И, как мне сказали, такая же малость может меня излечить!

Ведь и крупица песка или алмаза – все малость. Но как нужна мне та песчинка любви, которую мне может дать Алиса! Одна она во всем мире может излечить меня прикосновением своих рук, губ, глаз! Я знаю, я чувствую это! Мне приснилось прошлой ночью, что она посмотрела мне в лицо, взяла за руку, поцеловала и сказала о своей любви! Какой это был чудесный сон! Маленький сгусток растаял, как на губах снежинка, и после стольких лет я снова стал самим собой – а все от поцелуя чистых девичьих уст.

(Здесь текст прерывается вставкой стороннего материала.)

def execModeSet (h : HalfId) (secure : Bool) (seq : BitVec 10) (pay : List Word) (s : State) : Host.Outcome State Fault Refusal :=
  s.cmd h secure 0x41 seq pay (onBlk (modeSet h pay))

/-! ## Standalone start (rules R413 to R416) -/

/-- The words of the flash on SPF0: word w in bytes 3w to 3w + 2, the highest first (rule R413). -/
def flashWords : List (BitVec 8) → List Word
  | a :: b :: c :: rest => (a ++ b ++ c) :: flashWords rest
  | _ => []

/-- An entry of the directory. -/
structure SaEntry where
  kind : Nat
  half : HalfId
  mode : Nat
  addr : Nat
  len  : Nat
  deriving DecidableEq, Repr

def saCount (flash : List Word) : Nat := bits (iw flash 1) 15 8

def saEntry (flash : List Word) (e : Nat) : SaEntry :=
  let w := iw flash (3 + 3 * e)
  ⟨bits w 23 22, if bits w 21 21 = 1 then .b else .a, bits w 20 17, iw flash (4 + 3 * e), iw flash (5 + 3 * e)⟩

def saEntries (flash : List Word) : List SaEntry := (List.range (saCount flash)).map (saEntry flash)

def SaEntry.words (flash : List Word) (x : SaEntry) : List Word := (flash.drop x.addr).take x.len

/-- The directory obeys rule R414. -/
def saDirOk (flash : List Word) : Bool :=
  let n := saCount flash
  iw flash 0 == 0x515344 && bits (iw flash 1) 23 16 == 1 && decide (1 ≤ n) && decide (n ≤ 96) && bits (iw flash 1) 7 3 == 0 &&
    (bits (iw flash 1) 2 0 == 1 || bits (iw flash 1) 2 0 == 2) && (List.range n).all fun e =>
      let w := iw flash (3 + 3 * e)
      bits w 23 22 != 3 && bits w 16 0 == 0 && (bits w 23 22 == 1) == (bits w 20 17 != 0)

/-- The signature of rule R415: directory words before the key, then every image. -/
def saSigned (flash : List Word) : Bool :=
  let d := 3 + 3 * saCount flash
  let key := (flash.drop d).take 22
  Config.keyHashOk key &&
    Config.signatureOk (flash.take d ++ (saEntries flash).flatMap (SaEntry.words flash)) key ((flash.drop (d + 22)).take 22)

/-- One entry committed or loaded; its status, and the check that failed. -/
def State.saStep (flash : List Word) (s : State) (x : SaEntry) : State × Word × List Word :=
  let ws := x.words flash
  if x.kind = 2 then
    let r := s.blk.storeImage x.half ws
    ({ s with blk := r.1 }, r.2.1, [0])
  else if x.kind = 0 then s.commitBase x.half ws
  else s.commitOverlay x.half x.mode ws

/-- The entries in order, up to the first that fails: its index, the check order and the code. -/
def State.saAll (flash : List Word) : Nat → State → List SaEntry → State × Option (Nat × Nat × Nat)
  | _, s, [] => (s, none)
  | e, s, x :: rest =>
    if x.half = .b && s.blk.ha.hl.lost then s.saAll flash (e + 1) rest else
    let r := s.saStep flash x
    if r.2.1 = stOK then r.1.saAll flash (e + 1) rest
    else (r.1, some (e, (nth 0 r.2.2 0).toNat, bits r.2.1.toNat 23 16))

/-- The set named by the directory becomes active in both halves, by the half that holds the helm (rules R186, R415). -/
def Block.saActivate (s : Block) (setId n : Nat) : Block × Option (Nat × Nat × Nat) :=
  if setId = 0 then (s, none)
  else if !s.holdsHelm .a && !s.holdsHelm .b then (s, some (n, 0, cNOT_HELM)) else
  let v := (s.activationCheck setId).1
  if v.code = cOK then ([HalfId.a, HalfId.b].foldl (Block.postActivation setId) s, none) else (s, some (n, v.order, v.code))

/-- The halves that take part enter CRANK. -/
def Block.saCrank (s : Block) (n : Nat) : Block × Option (Nat × Nat × Nat) :=
  let hs := if s.ha.hl.lost then [HalfId.a] else [HalfId.a, HalfId.b]
  if hs.all s.mayLeaveHold then (hs.foldl (fun t h => t.setPhase h phCRANK 7) s, none) else (s, some (n, 0, cCONFIG_INVALID))

/-- The whole start over the words of the flash, and where it failed. -/
def State.saRun (s : State) (flash : List Word) : State × Option (Nat × Nat × Nat) :=
  let n := saCount flash
  if !saDirOk flash then (s, some (255, 0, cCONFIG_INVALID))
  else if !saSigned flash then (s, some (255, 0, cSECURE_REQUIRED))
  else
    match State.saAll flash 0 s (saEntries flash) with
    | (t, some f) => (t, some f)
    | (t, none) =>
      match t.blk.saActivate (iw flash 2) n with
      | (b, some f) => ({ t with blk := b }, some f)
      | (b, none) =>
        if bits (iw flash 1) 2 0 = 2 then
          let r := b.saCrank n
          ({ t with blk := r.1 }, r.2)
        else ({ t with blk := b }, none)
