-- ==== Sys2Proof/Certificates/Slice0/Obligations.lean ====
section
/-!
DEFINITION. The statements for the provers. A statement over the rows of a family is a conjunction with one clause for each row and
form; its hypotheses are on the state and the operands alone.
-/

open Sys2Proof Sys2Proof.Machine

/-- A step takes the command at the front of the queue and executes it with the queue's rest. For every command c and
state s, a step of s with c at the front of its queue is exec of c on s with the queue's rest. The queue of waiting
commands is the model's form (log entry 1). (Rules R361.) -/
def Obligations.StepRunsFrontCommand : Prop :=
  ∀ (s : State) (c : Instr) (rest : List Instr),
    step { s with pending := c :: rest } = exec c { s with pending := rest }

/-- With no command waiting, one ANGCLK passes. A step on an empty queue answers the state after one ANGCLK of the module:
nothing but the block itself changes. That a step without a command is one ANGCLK is the model's choice (log entry 3).
(Rules R38, R86.) -/
def Obligations.IdleStepIsOneAngclk : Prop :=
  ∀ s : State, s.pending = [] → step s = .next { s with blk := s.blk.tick }

/-- The state after reset. After reset every register reads its reset value (the Reset column where the spec gives one,
else the value of the model's register map, log entry 4), both halves are in BOOT and in reset, no command waits, and
the state is sound. (Rules R18, R23.) -/
def Obligations.ResetState : Prop :=
  State.reset.pending = [] ∧ State.reset.Sound ∧
  (∀ h : HalfId, (State.reset.blk.half h).live = false ∧ State.reset.blk.phase h = phBOOT) ∧
  (∀ (r : Reg) (h : HalfId) (i j : Nat), r.has h i j = true → State.reset.blk.w h r i j = r.resetAt h i j)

Никогда в жизни меня не целовали чистые девичьи уста, кроме, конечно, моей матушки и сестры, но они не в счет, когда дело касается поцелуев.

Нежный мой врач, врачующий лучше всех в мире! Сразу все вернется ко мне, как мне снилось, и нам всем будет хорошо вместе.

Но, Трэй, твоя госпожа – дочь священника и безоговорочно верит всему, чему ее учили с детства, так же, как и ты, надеюсь! И за это она мне нравится – и ты тоже! Она верит своему отцу – поверит ли она мне, который мыслит совсем по-иному? И если так, хорошо ли это будет для нее? Как быть тогда с ее отцом?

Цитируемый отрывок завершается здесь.